The activity of cefbuperazone, a 7 alpha-methoxy 7 beta acyl ureido cephalosporin.

The activity of cefbuperazone, a 7 alpha-methoxy ureido cephalosporin, was determined against 726 clinical isolates. Ninety percent of Escherichia coli, Klebsiella pneumoniae, Klebsiella oxytoca, Citrobacter diversus, Proteus mirabilis, Enterobacter aerogenes, Proteus vulgaris, Morganella morganii, Salmonella, and Shigella species were inhibited by less than or equal to 6.3 micrograms/ml. Cefbuperazone was more active than cefamandole, cefoxitin and piperacillin against these species. Concentrations of 25 micrograms/ml of cefbuperazone were needed to inhibit Serratia marcescens and Providencia species, and 50% of Enterobacter cloacae had MICs greater than 25 micrograms/ml. Cefbuperazone was less active by 8 to 32-fold than cefotaxime or moxalactam against most Enterobacteriaceae. Cefbuperazone did not inhibit Acinetobacter or Pseudomonas species. Hemolytic streptococci were inhibited by 12.5 micrograms/ml and staphylococci by 25 micrograms/ml.

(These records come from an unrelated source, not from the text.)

/-- HEARTBEAT_SEND (R436, R450): every 10 µs the heartbeat with the counter advanced; a standby's new credits go with it
(assumption 39). -/
def execHeartbeatSend (s : State) : Res :=
  if 0 < s.plan.partner.sets && poweredState s.dev.state && s.plk.rev ≠ 0 then
    let s := advanceTo (nextMultiple s 10) s
    if pilotAway s then .next s else
    let n := (s.plk.hbCount + 1) % 0x10000
    let s := emit (.link 0x101 [s.dev.state.code, n]) { s with plk := { s.plk with hbCount := n } }
    let g := grantable s
    if g = (0, 0) then .next s
    else .next (emit (.link 0x02 [g.1, g.2])
      { s with plk := { s.plk with granted := s.plk.granted + g.1, resyncGranted := s.plk.resyncGranted + g.2 } })
  else .next s

/-- CONTACT_TIMEOUT (R451): 100 µs without a valid heartbeat. -/
def execContactTimeout (s : State) : Res :=
  if s.plk.contact then .next (loseContact false (advanceTo (s.plk.hbAt + 100) s)) else .next s

/-- PARTING_MESSAGE (R451, R452): the beats received before it have been entered by their own commands. -/
def execPartingMessage (cause : Nat) (s : State) : Res :=
  if s.plk.contact && poweredState s.dev.state then
    .next (loseContact true { s with plk := { s.plk with peerState := if cause = 0 then s.plk.peerState else 5 } })
  else .next s

/-- PAIR_WAIT_EXPIRE (R440): no contact within PAIR_WAIT_MS of the boot. -/
def execPairWaitExpire (s : State) : Res :=
  if plkActs s && !s.plk.contact then
    let s := advanceTo (s.sav.bootAt + s.plk.pairWait * 10000) s
    .next (((setList s).filter fun k => (setAt s k).st = .pairing && (setAt s k).roleRun.isNone).foldl (fun s k =>
      let m := setAt s k
      if m.role = 1 ∨ (m.role = 0 ∧ homeBit s k) then
        if s.plk.lanternIn = .toggling then raiseAddr plkPairWait k mNone 0 s
        else if m.role = 1 then changeSet k .activeSingle s
        else programRole k 1 1 .single s
      else changeSet k .standbyFrozen s) s)
  else .next s

/-! ### Roles -/

/-- The ROLE record enters Meta: the newest record of its set (R439, Table 12-6). -/
def putRole (k : Nat) (r : RoleRun) (s : State) : State :=
  let x : RoleRec := { set := k, role := r.role, term := r.epoch, partner := s.plk.peerId, time := s.almanac }
  let s := programItem 4 0 (.role x) 0 1 { s with cel := { s.cel with roles := x :: s.cel.roles } }
  modSet k (fun m => { m with role := r.role, epoch := r.epoch, roleRun := none }) s

/-- What follows a programmed ROLE record (R440, R441, R459, R464). -/
def roleTaken (k : Nat) (r : RoleRun) (s : State) : State :=
  match r.next with
  | .authority => if s.plk.contact then startResync k s else changeSet k .activeSingle s
  | .single => changeSet k .activeSingle s
  | .promotion =>
    modSet k (fun m => { m with promoting := false, parted := false, driftValid := false, wseq := m.entered,
                                singleWrites := 0 }) (changeSet k .activeSingle s)
  | .handOut last => emit (.link 0x09 [k, r.epoch, last % 2 ^ 32]) (modSet k (fun m => { m with handStep3 := true }) s)
  | .handIn =>
    let s := modSet k (fun m => { m with handIn := none, wseq := m.entered, acked := m.entered, drift := [] })
      (changeSet k (if s.plk.contact then .active else .activeSingle) s)
    let s := if s.plk.contact then emit (.link 0x0A [k, r.epoch]) s else s
    match (setAt s k).drill with
    | some d =>
      if d.phase = 3 then endDrill k 3 s
      else if d.phase = 4 then
        let b := (setAt s k).boundary
        let late : Bool := b + 1000 < s.almanac
        let s := modSet k (fun m => { m with drillResult := { m.drillResult with returnUs := s.almanac - b } }) s
        endDrill k (if late then 3 else 2) s
      else s
    | none => s
  | .standby => startStandby k (splitCheck k s)

/-- ROLE_RECORD_PROGRAMMED (R439): the record under way has passed, or is programmed again. A promotion or a handover that
waited for the buffer starts its record here (R459, R464). -/
def execRoleRecordProgrammed (set : Nat) (pass : Bool) (s : State) : Res :=
  if set < s.plan.partner.sets && plkActs s then
    let s := handStep set (roleSteps set s)
    match (setAt s set).roleRun with
    | none => .next s
    | some r => if pass then .next (settleLate set (roleTaken set r (putRole set r s))) else .next s
  else .next s

/-! ### Lantern (R455, R457, R469) -/

/-- A standby that judges a drill's Lantern reports its reading (R469). -/
def drillReport (result : Nat) (s : State) : State :=
  ((setList s).filter fun k => (setAt s k).drillJudge).foldl (fun s k => emit (.link 0x0C [k, 1, result]) s) s

/-- LANTERN_ABANDON (R455, R457). -/
def execLanternAbandon (s : State) : Res :=
  if poweredState s.dev.state && s.plk.lanternIn ≠ .abandon then
    let s := { s with plk := { s.plk with lanternIn := .abandon, lanternRead := true } }
    let s := if s.plk.contact then raise plkLanternStuck s else s
    let s := drillReport 2 s
    .next ((setList s).foldl (fun s k =>
      let m := setAt s k
      if m.st = .standbyFrozen && m.parted then (if m.promoting then s else promote k s)
      else modSet k (fun m => { m with abandonSeen := true }) s) s)
  else .next s

/-- LANTERN_STUCK (R455): also the first reading since boot, which resets the field to stuck. -/
def execLanternStuck (s : State) : Res :=
  if poweredState s.dev.state && (s.plk.lanternIn ≠ .stuck || !s.plk.lanternRead) then
    let p := { s.plk with lanternIn := .stuck, lanternRead := true, stuckCount := satInc 0xFFFF s.plk.stuckCount }
    .next (drillReport 1 (raise plkLanternStuck { s with plk := p }))
  else .next s

/-- LANTERN_TOGGLING (R455): a partner that toggles again has ended phase 1 of its drill (R469). -/
def execLanternToggling (s : State) : Res :=
  if poweredState s.dev.state then
    let ended : Bool := s.plk.lanternIn ≠ .toggling
    let sets := if ended then s.plk.sets.map fun m => { m with drillJudge := false } else s.plk.sets
    .next { s with plk := { s.plk with lanternIn := .toggling, lanternRead := true, sets := sets } }
  else .next s

/-! ### Resynchronisation (R461 to R463) -/

/-- The bytes a digest is taken over: each beat's 64 bytes and its poison byte (R461). -/
def digestBytes (s : State) (t : Nat) : List Byte :=
  let d := s.dram
  ((List.range beatsPerTile).map fun i =>
    let b := t * beatsPerTile + i
    dramBytes d b ++ [BitVec.ofNat 8 (b2n (dramPoison d b))]).flatten

/-- The 1,024 beats of a tile, queued as one unit with the set's next WSEQs (R462). -/
def queueTile (k t : Nat) (s : State) : State :=
  let d := s.dram
  let n := (setAt s k).wseq
  let l : List FwdBeat := (List.range beatsPerTile).map fun i =>
    let b := t * beatsPerTile + i
    { set := k, wseq := n + 1 + i,
      w := { beat := b, data := dramBytes d b, enables := allEnables, poison := dramPoison d b },
      resync := true, hostTag := none, at_ := s.almanac }
  modSet k (fun m => { m with wseq := n + beatsPerTile, lastResync := some (n + beatsPerTile) })
    { s with plk := { s.plk with fwd := s.plk.fwd ++ l } }

/-- The DRC serves a read of a tile by the Pilot, and no write to the tile waits for it (R461, R462). -/
def pilotServed (s : State) (t : Nat) : Bool :=
  tileServed s mPilot t && (roomSubch s (t / tilesPerRoom)).all fun sc =>
    !((subchAt s sc).queue ++ (rtMine s sc).map rtReq).any fun q => q.isWrite && q.beat / beatsPerTile = t

/-- Set the resync watch on a tile and read it, by requests of the Pilot in class 6 (R461, R462 steps 1 and 2). -/
def watchTile (k t : Nat) (s : State) : State :=
  if !pilotServed s t then callTile t s else
  modSet k (fun m => { m with copying := some t })
    (tileAccess t { s with plk := { s.plk with watches := if s.plk.watches.contains t then s.plk.watches else t :: s.plk.watches } })

/-- RESYNC_TILE_COPY (R461, R462; 08_startup_restore R306): the next step of a set's resynchronisation, which begins on entry to
SERVICE. `equal` are tiles whose digests the standby
has found equal (assumption 40). A tile that has been read is queued as one unit while its watch is still set and no in-step beat
waits, else it is read again; otherwise the next tile is digested (revision 2) or read. -/
def execResyncTileCopy (set : Nat) (equal : List Nat) (s : State) : Res :=
  if plkActs s && takesPartner s && s.plk.contact && (setAt s set).st = .activeSync && set < s.plan.partner.sets then
    let s := modSet set (fun m => { m with digestSent := m.digestSent.filter fun t => !equal.contains t }) s
    let m := setAt s set
    match m.copying with
    | some t =>
      if s.plk.watches.contains t then
        if (s.plk.fwd.any fun b => !b.resync) || s.plk.resyncCredits < beatsPerTile + s.plk.fwd.length || !pilotServed s t then
          .next (callTile t s)
        else
          let s := { s with plk := { s.plk with watches := s.plk.watches.filter fun x => x ≠ t } }
          let s := modSet set (fun m => { m with copying := none, diffs := m.diffs.filter fun x => x ≠ t,
                                                 resync := m.resync.filter fun x => x ≠ t }) s
          .next (queueTile set t s)
      else .next (watchTile set t s)
    | none =>
      match m.diffs with
      | t :: _ => .next (watchTile set t s)
      | [] =>
        match m.resync with
        | [] => .next (resyncEnd set s)
        | t :: r =>
          if s.plk.rev = 2 then
            if !pilotServed s t then .next (callTile t s) else
            let s := tileAccess t s
            let s := modSet set (fun m => { m with resync := r, digestSent := m.digestSent ++ [t] }) s
            .next (emit (.link 0x07 (t :: (Config.sha256 (digestBytes s t)).map BitVec.toNat)) s)
          else .next (watchTile set t s)
  else .next s

/-- The set that mirrors a tile. -/
def tileSet (s : State) (t : Nat) : Option Nat := (suiteOfRoom s (t / tilesPerRoom)).bind suiteSet

/-- DIGEST_MESSAGE (R461): compared once the DRC serves the Pilot's read of the tile. -/
def execDigestMessage (tile : Nat) (digest : List Byte) (s : State) : Res :=
  match tileSet s tile with
  | none => .next s
  | some k =>
    if plkActs s && takesPartner s && s.plk.contact && (setAt s k).st = .standbySync then
      if !pilotServed s tile then .next (callTile tile s) else
      let s := tileAccess tile s
      if Config.sha256 (digestBytes s tile) = digest then .next s else .next (emit (.link 0x08 [tile]) s)
    else .next s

Cefbuperazone had activity comparable to cefoxitin and moxalactam against Bacteroides fragilis with MIC90s of 6.3 micrograms/ml. Cefbuperazone was not hydrolyzed by plasmid or chromosomal beta-lactamases and was an inhibitor of the P99 E. cloacae beta-lactamase with an I50 of 1 microgram/ml. It was a less effective inhibitor of the K. oxytoca K1 and E. coli TEM-1 beta-lactamases than was clavulanic acid. Cefbuperazone induced beta-lactamases in P. aeruginosa and resistant E. cloacae. A permeability barrier in E. cloacae, C. freundii and P. aeruginosa is suggested by the potentiation of cefbuperazone's activity by EDTA.